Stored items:

- Opening Delimiter -

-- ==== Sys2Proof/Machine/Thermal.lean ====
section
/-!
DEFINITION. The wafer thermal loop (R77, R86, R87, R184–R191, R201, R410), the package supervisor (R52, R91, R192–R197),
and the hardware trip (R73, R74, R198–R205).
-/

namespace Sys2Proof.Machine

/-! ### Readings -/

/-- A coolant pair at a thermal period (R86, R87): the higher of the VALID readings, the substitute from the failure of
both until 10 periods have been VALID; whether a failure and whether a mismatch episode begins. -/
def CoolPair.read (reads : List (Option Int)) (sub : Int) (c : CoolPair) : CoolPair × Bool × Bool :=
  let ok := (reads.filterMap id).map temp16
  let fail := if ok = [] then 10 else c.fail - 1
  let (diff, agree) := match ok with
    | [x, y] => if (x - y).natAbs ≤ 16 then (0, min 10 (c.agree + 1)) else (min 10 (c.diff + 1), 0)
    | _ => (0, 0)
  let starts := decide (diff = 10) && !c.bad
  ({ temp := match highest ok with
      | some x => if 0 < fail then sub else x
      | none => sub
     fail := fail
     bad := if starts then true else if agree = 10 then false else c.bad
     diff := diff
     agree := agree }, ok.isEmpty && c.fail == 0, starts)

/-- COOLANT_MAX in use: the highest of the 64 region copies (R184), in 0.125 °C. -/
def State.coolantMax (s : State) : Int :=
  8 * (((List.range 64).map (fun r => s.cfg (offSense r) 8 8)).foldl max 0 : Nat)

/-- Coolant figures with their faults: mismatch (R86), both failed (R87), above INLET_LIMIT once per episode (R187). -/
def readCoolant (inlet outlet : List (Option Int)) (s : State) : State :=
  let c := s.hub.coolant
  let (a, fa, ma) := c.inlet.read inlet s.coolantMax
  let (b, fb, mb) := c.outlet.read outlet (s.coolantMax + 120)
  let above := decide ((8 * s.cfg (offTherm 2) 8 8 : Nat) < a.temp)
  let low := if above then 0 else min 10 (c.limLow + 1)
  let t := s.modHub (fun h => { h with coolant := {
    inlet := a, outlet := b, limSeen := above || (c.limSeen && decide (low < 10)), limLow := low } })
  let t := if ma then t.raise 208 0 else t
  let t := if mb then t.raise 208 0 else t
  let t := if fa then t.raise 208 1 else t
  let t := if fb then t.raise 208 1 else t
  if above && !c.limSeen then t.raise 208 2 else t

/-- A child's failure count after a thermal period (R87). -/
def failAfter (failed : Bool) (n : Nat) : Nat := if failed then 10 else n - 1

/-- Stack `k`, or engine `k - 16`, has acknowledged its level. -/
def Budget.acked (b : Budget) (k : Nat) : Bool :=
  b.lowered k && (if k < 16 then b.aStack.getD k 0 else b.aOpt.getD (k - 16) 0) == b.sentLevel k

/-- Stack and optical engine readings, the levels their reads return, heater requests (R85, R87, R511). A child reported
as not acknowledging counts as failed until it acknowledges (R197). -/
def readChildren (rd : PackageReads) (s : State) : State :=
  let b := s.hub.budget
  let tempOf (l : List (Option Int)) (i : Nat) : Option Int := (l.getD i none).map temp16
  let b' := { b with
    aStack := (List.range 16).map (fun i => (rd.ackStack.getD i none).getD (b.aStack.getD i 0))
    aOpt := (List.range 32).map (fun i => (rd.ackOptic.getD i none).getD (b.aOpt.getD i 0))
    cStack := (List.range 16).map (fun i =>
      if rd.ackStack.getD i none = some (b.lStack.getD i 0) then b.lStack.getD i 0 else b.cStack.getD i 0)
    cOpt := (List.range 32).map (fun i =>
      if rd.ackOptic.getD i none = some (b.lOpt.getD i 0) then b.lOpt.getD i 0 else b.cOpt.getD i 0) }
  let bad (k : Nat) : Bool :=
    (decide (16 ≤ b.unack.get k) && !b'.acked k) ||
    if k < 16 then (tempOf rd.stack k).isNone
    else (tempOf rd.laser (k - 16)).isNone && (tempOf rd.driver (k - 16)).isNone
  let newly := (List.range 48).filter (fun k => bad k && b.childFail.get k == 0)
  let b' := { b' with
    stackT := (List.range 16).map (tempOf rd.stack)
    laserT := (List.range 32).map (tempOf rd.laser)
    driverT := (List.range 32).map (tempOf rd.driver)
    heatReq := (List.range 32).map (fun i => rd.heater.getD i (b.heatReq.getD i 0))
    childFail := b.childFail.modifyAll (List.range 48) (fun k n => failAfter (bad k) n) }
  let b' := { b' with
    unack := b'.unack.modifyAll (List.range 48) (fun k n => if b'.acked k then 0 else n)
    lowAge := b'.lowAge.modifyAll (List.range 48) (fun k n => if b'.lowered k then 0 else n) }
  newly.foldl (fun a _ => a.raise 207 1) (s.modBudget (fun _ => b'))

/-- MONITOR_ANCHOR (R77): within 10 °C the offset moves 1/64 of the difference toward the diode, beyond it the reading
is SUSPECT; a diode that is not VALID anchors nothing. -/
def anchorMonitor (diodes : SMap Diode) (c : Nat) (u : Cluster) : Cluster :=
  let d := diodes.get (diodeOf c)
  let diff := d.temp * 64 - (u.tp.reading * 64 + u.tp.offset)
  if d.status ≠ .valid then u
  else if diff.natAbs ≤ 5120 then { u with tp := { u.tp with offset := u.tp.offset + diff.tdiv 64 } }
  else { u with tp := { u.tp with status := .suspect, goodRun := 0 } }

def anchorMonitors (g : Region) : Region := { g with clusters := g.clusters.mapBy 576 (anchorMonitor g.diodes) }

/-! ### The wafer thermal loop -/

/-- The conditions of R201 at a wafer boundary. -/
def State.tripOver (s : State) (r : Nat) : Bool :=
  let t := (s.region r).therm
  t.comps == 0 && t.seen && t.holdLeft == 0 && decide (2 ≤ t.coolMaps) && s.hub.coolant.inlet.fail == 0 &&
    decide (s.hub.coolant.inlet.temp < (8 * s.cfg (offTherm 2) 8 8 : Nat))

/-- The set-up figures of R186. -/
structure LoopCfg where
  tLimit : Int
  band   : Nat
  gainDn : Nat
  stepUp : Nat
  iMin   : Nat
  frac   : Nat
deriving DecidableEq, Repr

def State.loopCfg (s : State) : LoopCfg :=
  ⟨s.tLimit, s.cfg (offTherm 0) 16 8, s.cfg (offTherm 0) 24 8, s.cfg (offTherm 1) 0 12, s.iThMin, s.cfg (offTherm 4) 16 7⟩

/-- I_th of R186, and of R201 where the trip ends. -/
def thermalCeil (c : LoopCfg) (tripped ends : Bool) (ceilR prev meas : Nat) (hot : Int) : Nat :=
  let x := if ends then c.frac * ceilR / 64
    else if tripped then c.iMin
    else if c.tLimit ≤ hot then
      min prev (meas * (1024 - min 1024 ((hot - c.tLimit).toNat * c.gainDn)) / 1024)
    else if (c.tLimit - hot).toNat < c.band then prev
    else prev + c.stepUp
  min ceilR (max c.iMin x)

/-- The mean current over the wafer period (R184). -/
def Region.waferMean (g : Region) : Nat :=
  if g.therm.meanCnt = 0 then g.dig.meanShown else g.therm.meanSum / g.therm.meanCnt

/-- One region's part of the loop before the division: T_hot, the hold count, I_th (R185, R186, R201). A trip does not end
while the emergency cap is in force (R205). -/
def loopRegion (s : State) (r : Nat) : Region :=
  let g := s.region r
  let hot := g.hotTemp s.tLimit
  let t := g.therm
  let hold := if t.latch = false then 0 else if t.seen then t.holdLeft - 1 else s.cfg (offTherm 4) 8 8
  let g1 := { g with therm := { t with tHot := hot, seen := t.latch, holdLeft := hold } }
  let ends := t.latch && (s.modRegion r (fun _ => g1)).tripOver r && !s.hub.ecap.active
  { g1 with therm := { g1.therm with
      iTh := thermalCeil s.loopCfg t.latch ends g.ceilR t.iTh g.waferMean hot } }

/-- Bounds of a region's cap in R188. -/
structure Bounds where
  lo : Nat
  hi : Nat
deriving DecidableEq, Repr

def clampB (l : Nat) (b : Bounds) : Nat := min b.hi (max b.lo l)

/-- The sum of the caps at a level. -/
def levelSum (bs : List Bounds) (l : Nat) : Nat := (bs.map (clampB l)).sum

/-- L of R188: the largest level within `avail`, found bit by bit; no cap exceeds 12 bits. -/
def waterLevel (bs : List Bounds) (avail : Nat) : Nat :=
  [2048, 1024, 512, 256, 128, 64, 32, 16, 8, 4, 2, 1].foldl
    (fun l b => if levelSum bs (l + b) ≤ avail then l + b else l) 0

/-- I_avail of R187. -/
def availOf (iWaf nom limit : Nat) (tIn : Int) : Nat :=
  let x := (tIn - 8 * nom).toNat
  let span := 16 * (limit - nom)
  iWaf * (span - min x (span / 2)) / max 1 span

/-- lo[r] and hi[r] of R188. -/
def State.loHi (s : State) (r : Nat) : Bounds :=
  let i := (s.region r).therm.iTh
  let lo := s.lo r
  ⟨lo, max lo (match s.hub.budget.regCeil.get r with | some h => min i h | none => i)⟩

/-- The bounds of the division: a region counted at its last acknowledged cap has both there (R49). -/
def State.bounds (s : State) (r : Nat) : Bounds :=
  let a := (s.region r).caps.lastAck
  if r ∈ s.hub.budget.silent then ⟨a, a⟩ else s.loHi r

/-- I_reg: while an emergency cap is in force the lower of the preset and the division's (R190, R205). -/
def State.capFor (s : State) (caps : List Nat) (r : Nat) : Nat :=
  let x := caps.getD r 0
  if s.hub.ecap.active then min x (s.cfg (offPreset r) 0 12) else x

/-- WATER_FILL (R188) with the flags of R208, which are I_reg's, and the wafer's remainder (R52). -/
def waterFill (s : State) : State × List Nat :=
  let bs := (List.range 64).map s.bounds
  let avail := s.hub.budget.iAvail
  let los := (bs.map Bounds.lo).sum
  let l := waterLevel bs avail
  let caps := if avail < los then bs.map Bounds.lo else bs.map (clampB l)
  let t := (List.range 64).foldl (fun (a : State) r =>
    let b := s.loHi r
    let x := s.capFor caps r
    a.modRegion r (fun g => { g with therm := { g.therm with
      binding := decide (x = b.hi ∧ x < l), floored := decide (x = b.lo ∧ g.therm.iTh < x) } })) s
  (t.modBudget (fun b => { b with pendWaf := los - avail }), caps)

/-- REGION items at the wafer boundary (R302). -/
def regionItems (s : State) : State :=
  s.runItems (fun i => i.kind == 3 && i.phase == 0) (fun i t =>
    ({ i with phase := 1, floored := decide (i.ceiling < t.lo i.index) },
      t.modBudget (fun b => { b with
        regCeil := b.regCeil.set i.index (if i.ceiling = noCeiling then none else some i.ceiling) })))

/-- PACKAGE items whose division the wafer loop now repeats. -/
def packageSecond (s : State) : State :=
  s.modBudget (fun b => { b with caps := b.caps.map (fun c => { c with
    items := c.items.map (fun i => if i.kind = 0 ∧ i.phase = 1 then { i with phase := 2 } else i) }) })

- Closing Delimiter -

▶ **Task**:
Across the data, find each line that has "driver" in it and copy that line.

▶ **Task response**:
    else (tempOf rd.laser (k - 16)).isNone && (tempOf rd.driver (k - 16)).isNone
    driverT := (List.range 32).map (tempOf rd.driver)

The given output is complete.